*WORK ORDER:* For the data below, please report each line where the word "RxItem" is found.

*DATA FOR REVIEW:*
-- ==== Sys2Proof/Machine/ReceiverOps.lean ====
section
/-! DEFINITION. The receiving side's shared operations: the zero fill, the frame in application, the install of a plan,
BEGIN and ABANDON, link loss, and the demand table (chapter 9). -/

namespace Sys2Proof.Machine

/-! ### Small parts -/

/-- RECEIVING or INSYNC. -/
def ReceiverState.active : ReceiverState → Bool
  | .receiving | .insync => true
  | .idle | .live => false

/-- The stream is open while a campaign is held (9.1). -/
def State.streamOpen (s : State) : Bool := s.rx.held != 0

/-- An ordered frame of the receive buffer, not a marker. -/
def RxItem.isFrame : RxItem → Bool
  | .frame _ _ => true
  | .marker _ => false

/-- The ordered frames of the receive buffer (R156). -/
def Receiver.frames (r : Receiver) : Nat := (r.buffer.filter RxItem.isFrame).length

/-- A tile leaves the demand table and the expired list (R165). -/
def State.dropDemand (s : State) (t : Nat) : State :=
  { s with
    rx.demands := s.rx.demands.filter fun d => d.tile != t
    rx.expired := s.rx.expired.filter fun u => u != t }

/-- A tile becomes valid (R36, R165). -/
def State.makeValid (s : State) (t : Nat) : State := State.dropDemand { s with map := setBit s.map t } t

/-- A tile's valid bit is cleared (R36). -/
def State.makeInvalid (s : State) (t : Nat) : State := { s with map := clearBit s.map t }

/-- Whether a tile is in the quarantine list. -/
def State.rxQuarantined (s : State) (t : Nat) : Bool := s.rx.quarantine.contains t

/-- The assembly is marked broken (R159). -/
def State.breakAssembly (s : State) : State :=
  { s with rx.assembly := s.rx.assembly.map fun a => { a with broken := true } }

/-- The frame in application is abandoned (R150, R154, R166). -/
def State.abandonApplying (s : State) : State :=
  State.abandonOwned { s with rx.applying := none } fun o => match o with
    | .apply _ => true
    | _ => false

/-- The fill's outstanding writes are abandoned. -/
def State.abandonFill (s : State) : State :=
  s.abandonOwned fun o => match o with
    | .fill _ _ => true
    | _ => false

/-- The receive buffer and its markers are discarded, one credit for each frame (R163). -/
def State.discardBuffer (s : State) : State := State.giveCredit { s with rx.buffer := [] } s.rx.frames

/-- The plan under construction, the assembly, the fill, sync pending, the quarantine list, the demand table, the
expired list and the applied count are emptied (R150, R154, R166). -/
def State.emptyReceiver (s : State) : State :=
  { s.abandonFill with
    rx.planRecords := []
    rx.assembly := none
    rx.fill := .stopped
    rx.syncPending := false
    rx.quarantine := []
    rx.demands := []
    rx.expired := []
    rx.appliedCount := 0 }

/-! ### The end of a frame's application (R158, R162, R163) -/

/-- The transfers of the frame in application have all terminated. -/
def Applying.ended (a : Applying) : Bool := decide (a.total ≤ a.done)

/-- Whether HANDOVER may be applied, or the frame is another: in RECEIVING and INSYNC the zero fill must be complete
(R162). -/
def State.handoverReady (s : State) (a : Applying) : Bool :=
  a.body != .handover || !s.rx.state.active || s.rx.fill == .complete

/-- APPLIED is due when a frame is applied now (R163). -/
def State.appliedDue (s : State) : Bool :=
  decide (Config.appliedEvery ≤ s.rx.appliedCount + 1) || s.rx.frames == 0

/-- Whether the link takes the reports of the frame in application now, each in a place of its own (R138, R155).
DEDUCED (notes/assumptions/34.md). -/
def State.finishRoom (s : State) (a : Applying) : Bool :=
  a.silent || !s.link.state.isOpen || s.link.hasRoom (a.report.toList.length + if s.appliedDue then 1 else 0)

/-- HANDOVER is applied: the receiver enters LIVE from RECEIVING or INSYNC (R162). -/
def State.applyHandover (s : State) (a : Applying) : State :=
  if a.body == .handover && s.rx.state.active then
    State.enterReceiver { s with rx.demands := [], rx.expired := [] } .live
  else s

/-- A frame is applied: its report is handed, then the APPLIED that is due, and every frame applied counts (R158, R163). A
frame that met a link loss hands nothing, APPLIED included (R155). DEDUCED (notes/assumptions/37.md). -/
def State.finishFrame (s : State) (a : Applying) : State :=
  let s1 := { s with rx.applying := none }
  if a.silent then { s1 with rx.appliedCount := s1.rx.appliedCount + 1 }
  else
    let s2 := match a.report with
      | some r => s1.hand r
      | none => s1
    if s.appliedDue then
      let s3 := s2.hand (.applied a.seq)
      { s3 with rx.appliedCount := 0 }
    else { s2 with rx.appliedCount := s2.rx.appliedCount + 1 }

/-- The frame in application is applied once its transfers have terminated, a HANDOVER's zero fill is complete and the
report list has room. -/
def State.tryFinish (s : State) : State :=
  match s.rx.applying with
  | none => s
  | some a => if a.ended && s.handoverReady a && s.finishRoom a then (s.applyHandover a).finishFrame a else s

/-! ### The zero fill (R152) -/

/-- The fill becomes complete: with sync pending the receiver enters INSYNC, and a waiting HANDOVER is applied (R152,
R162). -/
def State.fillComplete (s : State) : State :=
  let s1 := { s with rx.fill := .complete }
  let s2 :=
    if s1.rx.syncPending then State.enterReceiver { s1 with rx.syncPending := false } .insync else s1
  s2.tryFinish

/-- The fill walks the given ZERO runs from an offset in the first: it stands at the first tile that is not valid, or
becomes complete (R152). -/
def State.moveFill (s : State) : List (Nat × Nat) → Nat → State
  | [], _ => s.fillComplete
  | (base, count) :: rest, offset =>
    match firstTile (~~~ s.map &&& runMask base count) (base + offset) with
    | some t =>
      { s with
        rx.fill := Fill.running
          { runs := (base, count) :: rest, offset := t - base, issued := 0, done := 0, retries := [], waiting := [] } }
    | none => s.moveFill rest 0

/-- The ZERO runs of a plan, in plan order. -/
def zeroRuns (plan : List (Nat × Region)) : List (Nat × Nat) :=
  (plan.filter fun r => r.2.policy == .zero).map fun r => (r.2.base, r.2.count)

/-- The fill starts anew over a plan (R152). DEDUCED (notes/assumptions/38.md). -/
def State.startFill (s : State) (plan : List (Nat × Region)) : State := s.abandonFill.moveFill (zeroRuns plan) 0

/-- The tile the fill stands at. -/
def FillPosition.tile (p : FillPosition) : Nat :=
  match p.runs with
  | (base, _) :: _ => base + p.offset
  | [] => 0

/-- Whether a position has passed a tile: neither the rest of its run nor a later run holds it. -/
def FillPosition.passed (p : FillPosition) (t : Nat) : Bool :=
  match p.runs with
  | (base, count) :: rest =>
    !(decide (base + p.offset ≤ t ∧ t < base + count)) && !(rest.any fun r => decide (r.1 ≤ t ∧ t < r.1 + r.2))
  | [] => true

/-- Whether the fill has passed a tile (R152). -/
def Fill.passed : Fill → Nat → Bool
  | .stopped, _ => false
  | .running p, t => p.passed t
  | .complete, _ => true

/-- The next write of the fill: a line to be written again first, in the order of the answers (R152). DEDUCED
(notes/assumptions/57.md). -/
def FillPosition.next (p : FillPosition) : Option (Nat × Bool) :=
  match p.waiting with
  | l :: _ => some (l, true)
  | [] => if p.issued < Config.tileLines then some (p.issued, false) else none

/-- The next write of the fill, with its tile. -/
def State.nextFill (s : State) : Option (FillPosition × Nat × Bool) :=
  match s.rx.fill with
  | .running p => p.next.map fun n => (p, n)
  | .stopped | .complete => none

/-- The grant of a FILL write. -/
def State.grantFill (s : State) (p : FillPosition) (l : Nat) (again : Bool) : State :=
  let p1 := if again then { p with waiting := p.waiting.drop 1 } else { p with issued := p.issued + 1 }
  State.issue { s with rx.fill := Fill.running p1 }
    (.fill p.tile l) .writeLine (lineAddr p.tile l) 0 0

/-- The fill goes on after the tile it stands at. -/
def State.nextFillTile (s : State) (p : FillPosition) : State := s.moveFill p.runs (p.offset + 1)

/-- A fill write terminates FAULT, or is taken as FAULT: the tile's fill ends (R152). -/
def State.fillFault (s : State) (p : FillPosition) : State :=
  ((s.latch .farFault).abandonOwned fun o => match o with
    | .fill t _ => t == p.tile
    | _ => false).nextFillTile p

/-- The termination of a FILL write (R152). -/
def State.fillTermination (s : State) (t l : Nat) (term : Term) : State :=
  match s.rx.fill with
  | .running p =>
    if p.tile = t then
      match term with
      | .done _ =>
        let p1 := { p with done := p.done + 1, retries := setRetry p.retries l 0 }
        if p1.done = Config.tileLines then (s.makeValid t).nextFillTile p1
        else { s with rx.fill := Fill.running p1 }
      | .fault => s.fillFault p
      | .retry =>
        let n := retryCount p.retries l + 1
        if n = Config.retryLimit then s.fillFault p
        else
          let p1 := { p with retries := setRetry p.retries l n, waiting := p.waiting ++ [l] }
          { s with rx.fill := Fill.running p1 }
    else s
  | .stopped | .complete => s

*TASK ANSWER:*
def RxItem.isFrame : RxItem → Bool
def Receiver.frames (r : Receiver) : Nat := (r.buffer.filter RxItem.isFrame).length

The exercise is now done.